### GOAL OF THE EXERCISE
Please print each of the entries below exactly.
───── LISTED RECORDS
/-- A cell on a low line rises once and falls once, and leaves the line low (R12, R77). -/
theorem edges_low_cell (p : Profile) (b : Bool) (ls : List Level) :
    risingEdges (false :: (cell p b ++ ls)) = risingEdges (false :: ls) + 1 ∧
    fallingEdges (false :: (cell p b ++ ls)) = fallingEdges (false :: ls) + 1 := by
  obtain ⟨h, hh⟩ := Nat.exists_eq_add_of_le' (highTime_pos p b)
  obtain ⟨l, hl⟩ := Nat.exists_eq_add_of_le' (lowTime_pos p b)
  have hcell : cell p b ++ ls = List.replicate (h + 1) true ++ (List.replicate (l + 1) false ++ ls) := by
    rw [cell, hh, hl, List.append_assoc]
  obtain ⟨hriseHigh, hfallHigh⟩ := edges_replicate_append true h.succ_pos (List.replicate (l + 1) false ++ ls)
  obtain ⟨hriseLow, hfallLow⟩ := edges_replicate_append false l.succ_pos ls
  rw [hcell]
  constructor
  · calc risingEdges (false :: (List.replicate (h + 1) true ++ (List.replicate (l + 1) false ++ ls)))
        = 1 + risingEdges (List.replicate (h + 1) true ++ (List.replicate (l + 1) false ++ ls)) := rfl
      _ = 1 + (0 + risingEdges (List.replicate (l + 1) false ++ ls)) := congrArg (1 + ·) hriseHigh
      _ = risingEdges (false :: ls) + 1 := by rw [hriseLow, Nat.zero_add, Nat.add_comm]
  · calc fallingEdges (false :: (List.replicate (h + 1) true ++ (List.replicate (l + 1) false ++ ls)))
        = 0 + fallingEdges (List.replicate (h + 1) true ++ (List.replicate (l + 1) false ++ ls)) := rfl
      _ = 0 + (1 + fallingEdges (List.replicate (l + 1) false ++ ls)) := congrArg (0 + ·) hfallHigh
      _ = fallingEdges (false :: ls) + 1 := by rw [hfallLow, Nat.zero_add, Nat.add_comm]

/-- Cells on a low line: one rise and one fall for each bit. -/
theorem edges_low_cells (p : Profile) (bs : List Bool) :
    risingEdges (false :: bs.flatMap (cell p)) = bs.length ∧
    fallingEdges (false :: bs.flatMap (cell p)) = bs.length := by
  induction bs with
  | nil => exact ⟨rfl, rfl⟩
  | cons b bs ih =>
    obtain ⟨hrise, hfall⟩ := edges_low_cell p b (bs.flatMap (cell p))
    exact ⟨hrise.trans (congrArg (· + 1) ih.1), hfall.trans (congrArg (· + 1) ih.2)⟩

/-! ### A command accepted on a low line -/

/-- The trace of a command that a block meeting the invariants accepts: the line is low where the block is ready, and
the wave follows (R29, R71). -/
theorem lineTrace_of_accepted {s : State} {c : Instr} (h : s.Inv) (hacc : s.accepted = some c) (hc : c ≠ .reserved)
    (hrst : rstLow (commandLen s.profile c) s = true) :
    lineTrace (commandLen s.profile c + 1) s = false :: wave s.profile c := by
  obtain ⟨-, -, hd, -⟩ := accepted_eq_some_iff.mp hacc
  obtain ⟨hline, -, -⟩ := traces_of_accepted hacc hc hrst
  rw [hline, dout_of_done h hd]

/-! ### The obligations -/

/-- Settles O26: the wave of `BIT b` is one cell, on a line that is low when the command is accepted. -/
theorem bitEmitsOneCell : Obligations.BitEmitsOneCell := by
  intro s b h hacc hrst
  have hline : lineTrace (highTime s.profile b + lowTime s.profile b + 1) s = false :: cell s.profile b :=
    lineTrace_of_accepted h hacc (by simp) hrst
  obtain ⟨hrise, hfall⟩ := edges_low_cells s.profile [b]
  rw [List.flatMap_singleton] at hrise hfall
  rw [hline]
  exact ⟨rfl, hrise, hfall⟩

/-- Settles O20: the start arm loads the bit and begins its cell, so the registers it writes are those of R73. -/
theorem bitStartsItsCell : Obligations.BitStartsItsCell := by
  intro b s
  rfl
──────────
### WRITTEN REPLY
/-- A cell on a low line rises once and falls once, and leaves the line low (R12, R77). -/
theorem edges_low_cell (p : Profile) (b : Bool) (ls : List Level) :
    risingEdges (false :: (cell p b ++ ls)) = risingEdges (false :: ls) + 1 ∧
    fallingEdges (false :: (cell p b ++ ls)) = fallingEdges (false :: ls) + 1 := by
  obtain ⟨h, hh⟩ := Nat.exists_eq_add_of_le' (highTime_pos p b)
  obtain ⟨l, hl⟩ := Nat.exists_eq_add_of_le' (lowTime_pos p b)
  have hcell : cell p b ++ ls = List.replicate (h + 1) true ++ (List.replicate (l + 1) false ++ ls) := by
    rw [cell, hh, hl, List.append_assoc]
  obtain ⟨hriseHigh, hfallHigh⟩ := edges_replicate_append true h.succ_pos (List.replicate (l + 1) false ++ ls)
  obtain ⟨hriseLow, hfallLow⟩ := edges_replicate_append false l.succ_pos ls
  rw [hcell]
  constructor
  · calc risingEdges (false :: (List.replicate (h + 1) true ++ (List.replicate (l + 1) false ++ ls)))
        = 1 + risingEdges (List.replicate (h + 1) true ++ (List.replicate (l + 1) false ++ ls)) := rfl
      _ = 1 + (0 + risingEdges (List.replicate (l + 1) false ++ ls)) := congrArg (1 + ·) hriseHigh
      _ = risingEdges (false :: ls) + 1 := by rw [hriseLow, Nat.zero_add, Nat.add_comm]
  · calc fallingEdges (false :: (List.replicate (h + 1) true ++ (List.replicate (l + 1) false ++ ls)))
        = 0 + fallingEdges (List.replicate (h + 1) true ++ (List.replicate (l + 1) false ++ ls)) := rfl
      _ = 0 + (1 + fallingEdges (List.replicate (l + 1) false ++ ls)) := congrArg (0 + ·) hfallHigh
      _ = fallingEdges (false :: ls) + 1 := by rw [hfallLow, Nat.zero_add, Nat.add_comm]

/-- Cells on a low line: one rise and one fall for each bit. -/
theorem edges_low_cells (p : Profile) (bs : List Bool) :
    risingEdges (false :: bs.flatMap (cell p)) = bs.length ∧
    fallingEdges (false :: bs.flatMap (cell p)) = bs.length := by
  induction bs with
  | nil => exact ⟨rfl, rfl⟩
  | cons b bs ih =>
    obtain ⟨hrise, hfall⟩ := edges_low_cell p b (bs.flatMap (cell p))
    exact ⟨hrise.trans (congrArg (· + 1) ih.1), hfall.trans (congrArg (· + 1) ih.2)⟩

/-! ### A command accepted on a low line -/

/-- The trace of a command that a block meeting the invariants accepts: the line is low where the block is ready, and
the wave follows (R29, R71). -/
theorem lineTrace_of_accepted {s : State} {c : Instr} (h : s.Inv) (hacc : s.accepted = some c) (hc : c ≠ .reserved)
    (hrst : rstLow (commandLen s.profile c) s = true) :
    lineTrace (commandLen s.profile c + 1) s = false :: wave s.profile c := by
  obtain ⟨-, -, hd, -⟩ := accepted_eq_some_iff.mp hacc
  obtain ⟨hline, -, -⟩ := traces_of_accepted hacc hc hrst
  rw [hline, dout_of_done h hd]

/-! ### The obligations -/

/-- Settles O26: the wave of `BIT b` is one cell, on a line that is low when the command is accepted. -/
theorem bitEmitsOneCell : Obligations.BitEmitsOneCell := by
  intro s b h hacc hrst
  have hline : lineTrace (highTime s.profile b + lowTime s.profile b + 1) s = false :: cell s.profile b :=
    lineTrace_of_accepted h hacc (by simp) hrst
  obtain ⟨hrise, hfall⟩ := edges_low_cells s.profile [b]
  rw [List.flatMap_singleton] at hrise hfall
  rw [hline]
  exact ⟨rfl, hrise, hfall⟩

/-- Settles O20: the start arm loads the bit and begins its cell, so the registers it writes are those of R73. -/
theorem bitStartsItsCell : Obligations.BitStartsItsCell := by
  intro b s
  rfl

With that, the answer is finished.